Not keeping temps up? Been there, done that and I got the souvenir mug.
I started on an a little Red H2O Brinkman knock off, it was a pain in the wind. Just for giggles what kind of a thermometer are you using? Also you may want to fabricate a wind break, 2 sheets of plywood and a piano hinge can do wonders.


----------



## deejaydebi (Oct 21, 2007)

DJB -

I had the same problem with my ECB last winter I am on the top of a hill about 100 feet above the river and it gets very windy. I tried cardboard and that didn't help alot then I switched to 4" thick styrofoam board and it not only blocked the wind but saved me a fortune on fuel! I used a 4 sided box and it really helps alot. I kep the front open so I can get at it and block three sides and the top.


----------



## homebrewru (Oct 21, 2007)

Dan,
Build the wind break and look into getting an insulation jacket for you smoker.  Back when I used a bullet smoker I had one and it helps.


----------



## starsfaninco (Oct 22, 2007)

In addition to the wind break, you'll want to keep the water pan unless you plan on grilling.  The water pan works as a thermal moderator in that once the water heats up, it will help maintain temp should the fire die down.  Also, on the other side of it, it will keep the temp spikes attenuated as the water will boil and cool the temps somewhat.


----------



## kew_el_steve (Oct 22, 2007)

Keep the water pan. Patience...


----------



## squeezy (Oct 22, 2007)

You could also convert to propane as I did, which will give you a wide range of temps to work with.
Check out this site http://www.gassmoker.com/


----------



## pescadero (Oct 22, 2007)

Stars:

This is a great, simple explanation!  Short, sweet and to the point.  Best I have ever seen in writing.
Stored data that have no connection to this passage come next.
-- ==== Sys2Proof/Safety.lean ====
section
/-! DEFINITION. What counts as a sound state and as a safe step, in the terms that the claims use. -/

namespace Sys2Proof.Machine

/-- Onyx holds bytes 0 to 4,095 in canonical form (20, R657). -/
def onyxOk (f : Mem 8) : Bool := memWf f && f.all (fun e => decide (e.1 < 4096))

/-- The fixed shape of the module and a sound fuse array: 12 partitions, 24 ports, 13 functions, 4 collectors (01, R42; 12, R381;
17, R554; 18, R600; 20, R657). -/
def Inv (s : State) : Prop :=
  s.parts.length = 12 ∧ s.ports.length = 24 ∧ s.host.fns.length = 13 ∧ s.mgmt.coll.length = 4 ∧ onyxOk s.boot.fuse = true

/-- Every burned bit of one fuse array is burned in another (20). -/
def staysBurned (f g : Mem 8) : Prop := ∀ a i : Nat, (memGet f a).getLsbD i = true → (memGet g a).getLsbD i = true

/-- A step that goes on. -/
def goesOn (o : Out) : Prop := ∃ t, o = .next t

/-- Every waiting command is well formed. -/
def queueOk (s : State) : Prop := s.pending.all Instr.wf = true

/-- Nothing of a cluster is under way: no register load, pass, feed, store, drain, vector result, LD, reservation or queued HBM
operation; and `poison_buf` reads 0 while `poison_in` is clear (06, R238). -/
structure Quiet (c : ClusterCore) : Prop where
  /-- No LD to land. -/
  ld : c.scalar.ld = []
  /-- No load. -/
  load : c.array.load = none
  /-- No pass. -/
  passes : c.array.passes = []
  /-- No vector entered. -/
  entered : c.array.entered = []
  /-- No results on their way. -/
  flights : c.array.flights = []
  /-- Nothing forwarded to the gang. -/
  fwd : c.array.fwd = []
  /-- No drain. -/
  drain : c.accum.drain = none
  /-- No drained row to come. -/
  deliver : c.accum.deliver = none
  /-- No stream. -/
  streams : c.conv.streams = []
  /-- No stationary feed. -/
  stats : c.conv.stats = []
  /-- No store. -/
  stores : c.conv.stores = []
  /-- No vector result. -/
  flight : c.vec.flight = []
  /-- No reservation of Opal. -/
  resv : c.opal.resv = []
  /-- No HBM operation. -/
  hbmq : c.dma.hbmq = []
  /-- DM_STATUS is as it reads. -/
  dm : (if c.dma.status.getLsbD 5 then c.dma.status else c.dma.status &&& 0x7F) = c.dma.status

/-- A running partition with nothing under way, whose step has begun and which nothing holds: its next bundle issues in the next
CCLK (01, R36 to R41). -/
structure Calm (s : State) (p : Nat) : Prop where
  /-- The partition exists. -/
  lt : p < s.parts.length
  /-- It is one of twelve. -/
  twelve : p < 12
  /-- It runs. -/
  run : (part s p).st = .running
  /-- CCLK runs. -/
  clk : cclkSteps s ≠ 0
  /-- No supplied bundle waits. -/
  stream : (part s p).seq.stream = []
  /-- No stalled cycle is owed to an item. -/
  owed : (part s p).seq.owed = []
  /-- The step has begun. -/
  begun : (part s p).seq.begun = true
  /-- It is not frozen. -/
  frozen : (part s p).seq.frozen = false
  /-- No freeze is scheduled. -/
  freezeAt : (part s p).seq.freezeAt = none
  /-- No replay is asked for. -/
  asked : (part s p).se.asked = false
  /-- No replay goes on. -/
  replaying : (part s p).se.replaying = false
  /-- It waits for no entry. -/
  waiting : (part s p).waiting = false
  /-- The power governor lets it issue. -/
  power : suppressedNow s (part s p) = false
  /-- No hold of cause 13. -/
  hold13 : (part s p).seq.holds.getLsbD 13 = false
  /-- The step can be replayed. -/
  replayable : (part s p).se.unreplayable = false
  /-- An HBM journal exists. -/
  hj : (part s p).se.hjBytesEff ≠ 0
  /-- Its clusters are quiet. -/
  quiet : ∀ c ∈ (part s p).clusters, Quiet c.core
  /-- No SRAM journal is full. -/
  room : ∀ c ∈ (part s p).clusters, c.journal.full = false
  /-- In debug mode no trap is recorded. -/
  traps : (part s p).job.debug = true → ∀ c ∈ (part s p).clusters, c.trap.valid = false

/-- The state with a bundle supplied to partition p (log entry 2). -/
def supplied (s : State) (p : Nat) (b : Bundle) : State := withPart s p (withSeq (fun x => { x with stream := x.stream ++ [b] }))

/-- What cluster i of partition p sees in the issue cycle of a supplied bundle. -/
def envAt (s : State) (p : Nat) (b : Bundle) (evs : List Ev) (i : Nat) : Env :=
  envOf (supplied s p b) p (part s p).seq.next b evs i

/-- Case 5 of R206 on the loop stack, innermost first: whether an iteration remains, and the stack. -/
def loopTurn (a : Nat) : List LoopEnt → Option Nat × List LoopEnt
  | [] => (none, [])
  | e :: t => if e.last ≠ a then (none, e :: t) else if 2 ≤ e.left then (some e.start, { e with left := e.left - 1 } :: t) else loopTurn a t

/-- The next address and the loop stack after a bundle at address a whose control slot is empty (06, R206): the target of a taken
vote two bundles before, a further iteration of the innermost loops that end at a, or a + 1 modulo 8192. -/
def plainNext (x : SeqState) (a : Nat) : Nat × List LoopEnt :=
  match x.votes.find? (fun v => v.u + 2 = x.ic && v.taken) with
  | some v => (v.target, x.loops.filter (fun e => decide (e.start ≤ v.target) && decide (v.target ≤ e.last)))
  | none => (((loopTurn a x.loops.reverse).1).getD ((a + 1) % 8192), (loopTurn a x.loops.reverse).2.reverse)

/-- The sequencer after one issue cycle of the bundle at address a: SQ_PC, what comes next, one issue cycle and one CCLK. -/
def issuedSeq (a next : Nat) (loops : List LoopEnt) (votes : List Vote) (x : SeqState) : SeqState :=
  { x with
    pc := a, next := next, loops := loops, votes := votes, ic := x.ic + 1, cclk := x.cclk + 1, stallRun := 0, brkPassed := false }

/-- Votes that are still to be decided after an issue cycle (06, R208). -/
def openVotes (x : SeqState) : List Vote := x.votes.filter (fun v => decide (x.ic < v.u + 2))

/-- The sequencer after a bundle at address a with an empty control slot (06, R206). -/
def plainAt (a : Nat) (x : SeqState) : SeqState := issuedSeq a (plainNext x a).1 (plainNext x a).2 (openVotes x) x

/-- The sequencer after the bundle at its next address, its control slot empty. -/
def plainSeq (x : SeqState) : SeqState := plainAt x.next x

/-- The state after one issued bundle that changed nothing but clusters, sequencer, SE_SJ_PEAK and the governor's own counts: every
other partition, HBM, the host's memory and the rest of the module stand. -/
def ranBundle (s : State) (p : Nat) (f : Nat → Cluster → Cluster) (g : SeqState → SeqState) : State :=
  let cls := (part s p).clusters.mapIdx f
  let t := withPart s p (fun q =>
    { q with
      clusters := cls, seq := g q.seq,
      se := { q.se with sjPeak := BitVec.ofNat 32 (cls.foldl (fun n c => max n c.journal.lines.length) q.se.sjPeak.toNat) } })
  { t with gov := (settleTick [p] s).gov }

/-- The control registers of a cluster after a cycle with a control-register write and nothing else (00, R8 to R11; 06, R211). -/
def regsWritten (w : Cwr) (c : ClusterCore) : ClusterCore :=
  { scalar := { c.scalar with status := w1cReg w 0x000 0x3FE c.scalar.status 0, wdog := rwReg w 0x010 (BitVec.allOnes 64) c.scalar.wdog },
    array := { c.array with
      status := w1cReg w 0x100 0x1FE c.array.status 0, gangCfg := rwReg w 0x103 0x3FFFFFFFFC3F c.array.gangCfg,
      gens := c.array.gens.mapIdx (fun g x => genCycle w g x) },
    accum := { c.accum with status := w1cReg w 0x200 0xF c.accum.status 0 },
    conv := { c.conv with
      ctrl := rwReg w 0x300 1 c.conv.ctrl, status := w1cReg w 0x301 0x3E c.conv.status 0,
      fdesc := c.conv.fdesc.mapIdx (fun d x => wideReg w (0x340 + 4 * d) 4 fdescMask x),
      sdesc := c.conv.sdesc.mapIdx (fun d x => wideReg w (0x380 + 4 * d) 4 sdescMask x) },
    vec := { c.vec with status := w1cReg w 0x400 0x1F c.vec.status 0 },
    opal := { c.opal with
      status := w1cReg w 0x500 2 c.opal.status 0, altLo := rwReg w 0x508 (BitVec.allOnes 64) c.opal.altLo,
      altHi := rwReg w 0x509 (BitVec.allOnes 64) c.opal.altHi,
      srIdx := c.opal.srIdx.mapIdx (fun d x => rwReg w (0x510 + 2 * d) (BitVec.ofNat 64 (2 ^ 64 - 128)) x),
      srStr := c.opal.srStr.mapIdx (fun d x => rwReg w (0x511 + 2 * d) (BitVec.ofNat 64 (2 ^ 64 - 128)) x) },
    dma := dmaRegs w 0 c.dma }

/-- A cluster with its units changed. -/
def inCore (f : ClusterCore → ClusterCore) (c : Cluster) : Cluster := { c with core := f c.core }

/-- A cluster with its scalar unit changed. -/
def inScalar (f : ScalarUnit → ScalarUnit) : Cluster → Cluster := inCore (fun x => { x with scalar := f x.scalar })

/-- A cluster with its array changed. -/
def inArray (f : ArrayUnit → ArrayUnit) : Cluster → Cluster := inCore (fun x => { x with array := f x.array })

/-- A cluster with its accumulator store changed. -/
def inAccum (f : AccumUnit → AccumUnit) : Cluster → Cluster := inCore (fun x => { x with accum := f x.accum })

/-- A cluster with its feed and store paths changed. -/
def inConv (f : ConvUnit → ConvUnit) : Cluster → Cluster := inCore (fun x => { x with conv := f x.conv })

/-- A cluster with its vector unit changed. -/
def inVec (f : VecUnit → VecUnit) : Cluster → Cluster := inCore (fun x => { x with vec := f x.vec })

/-- A cluster with its Opal pipeline changed. -/
def inOpal (f : OpalUnit → OpalUnit) : Cluster → Cluster := inCore (fun x => { x with opal := f x.opal })

/-- A cluster with its DMA engine changed. -/
def inDma (f : DmaUnit → DmaUnit) : Cluster → Cluster := inCore (fun x => { x with dma := f x.dma })

/-- Do this where a predicate of the cluster is 1, else nothing (06, R204). -/
def whereOn (pred : BitVec 3) (f : Cluster → Cluster) (c : Cluster) : Cluster := if predOn c.core pred then f c else c

/-- A scalar operation with a g register as its destination: where its predicate is 1 and the destination is not g0, the value of ga
and gb is written, and nothing else changes (06, R204). -/
def putG (a : ScalarArgs) (v : Word64 → Word64 → Word64) : Cluster → Cluster :=
  whereOn a.pred (fun c =>
    if a.dst = 0 then c
    else inScalar (fun u => { u with g := u.g.set a.dst.toNat (v (gReg u a.srcA.toNat) (gReg u a.srcB.toNat)) }) c)

/-- A predicate register after a write; p0 stays (06, R204). -/
def setP (p : BitVec 8) (n : BitVec 3) (v : Bool) : BitVec 8 :=
  let m : BitVec 8 := 1 <<< n.toNat
  if n = 0 then p else (p &&& ~~~m) ||| (if v then m else 0)

/-- A scalar operation with a predicate as its destination: where its own predicate is 1, the value of the scalar unit is written to
pd, and nothing else changes (06, R204). -/
def putP (a : ScalarArgs) (v : ScalarUnit → Bool) : Cluster → Cluster :=
  whereOn a.pred (inScalar (fun u => { u with p := setP u.p (a.dst.setWidth 3) (v u) }))

/-- Does no held range of a cluster share a byte with n bytes from an address (06, R221). -/
def unheld (c : Cluster) (addr n : Nat) : Bool := (heldRanges c.core.dma.bufs).all (fun h => !rangesMeet addr n h.2.1 h.2.2)

/-- The SRAM address of LD and ST: ga plus the sign-extended immediate, modulo 2^23, bits 2:0 cleared. -/
def ldAddr (a : ScalarArgs) (u : ScalarUnit) : Nat := (gReg u a.srcA.toNat + a.imm.signExtend 64).toNat % 2 ^ 23 / 8 * 8

/-- LD issued in cycle u: the 8 bytes are read, and gd is to be written at the end of cycle u + 2 (06, R210); the SRAM journal notes
the line as read (15, R491). -/
def ldIssued (u : Nat) (a : ScalarArgs) : Cluster → Cluster :=
  whereOn a.pred (fun c =>
    let x := ldAddr a c.core.scalar
    { inScalar (fun r => { r with ld := [{ due := u + 2, dst := a.dst.toNat, val := BitVec.ofNat 64 (memLe c.sram x 8) }] }) c with
      journal := journalRead c.journal [x / 128] })

/-- ST: gb goes to 8 bytes of SRAM; the SRAM journal notes the line as written, with its old content if it was read before
(15, R491). -/
def stDone (a : ScalarArgs) : Cluster → Cluster :=
  whereOn a.pred (fun c =>
    let x := ldAddr a c.core.scalar
    { c with
      sram := memSetLe c.sram x 8 (gReg c.core.scalar a.srcB.toNat).toNat, journal := journalLine c.sram c.journal (x / 128) })

/-- Status bits set in SQ_STATUS of a cluster. -/
def setSq (bits : Word64) : Cluster → Cluster := inScalar (fun u => { u with status := u.status ||| bits })

/-- Buffers released by the wait fields of a bundle (06, R221). -/
def released_ (names : List (BitVec 6)) : Cluster → Cluster :=
  inDma (fun m => { m with bufs := m.bufs.mapIdx (fun i b => if b.kind != .free && names.any (fun n => n.toNat = i) then bufferFree else b) })

/-- A vector result put in flight in cycle u (07, R241), counted in VU_OPS (R259). -/
def vecFlies (u : Nat) (pc : Nat) (a : VecArgs) (latency : Nat) (dst : Cluster → VDst) (val : Cluster → BitVec 4096)
    (cnt : Cluster → VCount) : Cluster → Cluster :=
  whereOn a.pred (fun c => inVec (fun v =>
    { v with
      flight := [{ due := u + latency, iss := u, dst := dst c, val := val c, cnt := cnt c, pc := pc }], ops := satInc v.ops 1 }) c)

/-- The SRAM operand address of a vector slot (06, R219). -/
def vAddr (a : VecArgs) (c : Cluster) : Nat :=
  (gReg c.core.scalar a.vaddr.toNat + (a.vimm.signExtend 64 <<< 6)).toNat % 2 ^ 23

/-- CRD: gd takes a value; a read of TA_GANG_PERR clears it (04, R166; 06, R211). -/
def crdDone (a : ScalarArgs) (v : Word64) : Cluster → Cluster :=
  whereOn a.pred (fun c =>
    let c1 := if a.imm.toNat % 4096 = 0x107 then inArray (fun x => { x with gangPerr := 0 }) c else c
    if a.dst = 0 then c1 else inScalar (fun u => { u with g := u.g.set a.dst.toNat v }) c1)

/-- CWR: the control register takes ga as its rules allow (00, R8 to R11; 06, R211). -/
def cwrDone (a : ScalarArgs) : Cluster → Cluster :=
  whereOn a.pred (fun c => inCore (regsWritten (some (a.imm.toNat % 4096, gReg c.core.scalar a.srcA.toNat))) c)

/-- Loops whose body contains an address (06, R206). -/
def loopsHolding (x : SeqState) (t : Nat) : List LoopEnt := x.loops.filter (fun e => decide (e.start ≤ t) && decide (t ≤ e.last))

/-- The pass record of a PASS issued in cycle u over a set (04, R148, R153): it writes rows where the set is valid, holds the mode
of the pass and can serve a transposed pass. -/
def passOver (u pc : Nat) (m : Semi) (a : ArrayArgs) (st : SetCfg) : PassOp :=
  { u := u, n := a.len.toNat + 1, performed := true, mode := m, args := a, limb := st.limb,
    ok := st.valid && st.mode = a.mode.toNat && !(a.transpose && (st.limb = 2 || (m = .mac && !st.square))), pc := pc }

/-- PASS where no vector is delivered in its first cycle: a masked vector enters and `feed_underrun` is set; a suppressed PASS only
takes its entry span (04, R137, R144, R148, R157; 06, R212). -/
def passIssued (u pc : Nat) (m : Semi) (a : ArrayArgs) (c : Cluster) : Cluster :=
  let arr := c.core.array
  if predOn c.core a.pred then
    let next := if a.swap then !arr.active else arr.active
    let st := (setOf arr next).cfg
    let p := passOver u pc m a st
    let early := a.swap && !st.complete
    let mismatch := !(st.valid && st.mode = a.mode.toNat)
    let xpose := a.transpose && (st.limb = 2 || (m = .mac && !st.square))
    inConv (fun x => { x with status := x.status ||| 0x20 })
      (inArray (fun x =>
        { x with
          active := next, passes := [p], entered := [{ e := u, m := 0, pass := p, item := maskedVec st.limb }],
          fwd := [(u, a.transpose, maskedVec st.limb)], vecCnt := satInc x.vecCnt 1,
          status := x.status ||| ((if mismatch then 0x10 else 0) ||| (if xpose then 0x20 else 0) ||| (if early then 4 else 0)) }) c)
  else
    inArray (fun x =>
      { x with
        passes := [{ u := u, n := a.len.toNat + 1, performed := false, mode := m, args := a, limb := 0, ok := false, pc := pc }] }) c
I think a lot of new cooks miss the point, and this really clears it up.

Should be made a Stickie, for future reference.

Skip


----------



## richtee (Oct 22, 2007)

There's also the sand mod. I have not tried it, but thermally, it makes sense. Water, of course, remains so only until the low 200's. Then, every gram that turns to steam removes 540 calories of heat from the environment <Sorry bout the metric stuff> Sand, OTOH, does not do this, but is a "heat capacitor" - once hot, will help maintain a temp, regardless of that temp. Some fire bricks or such would work too.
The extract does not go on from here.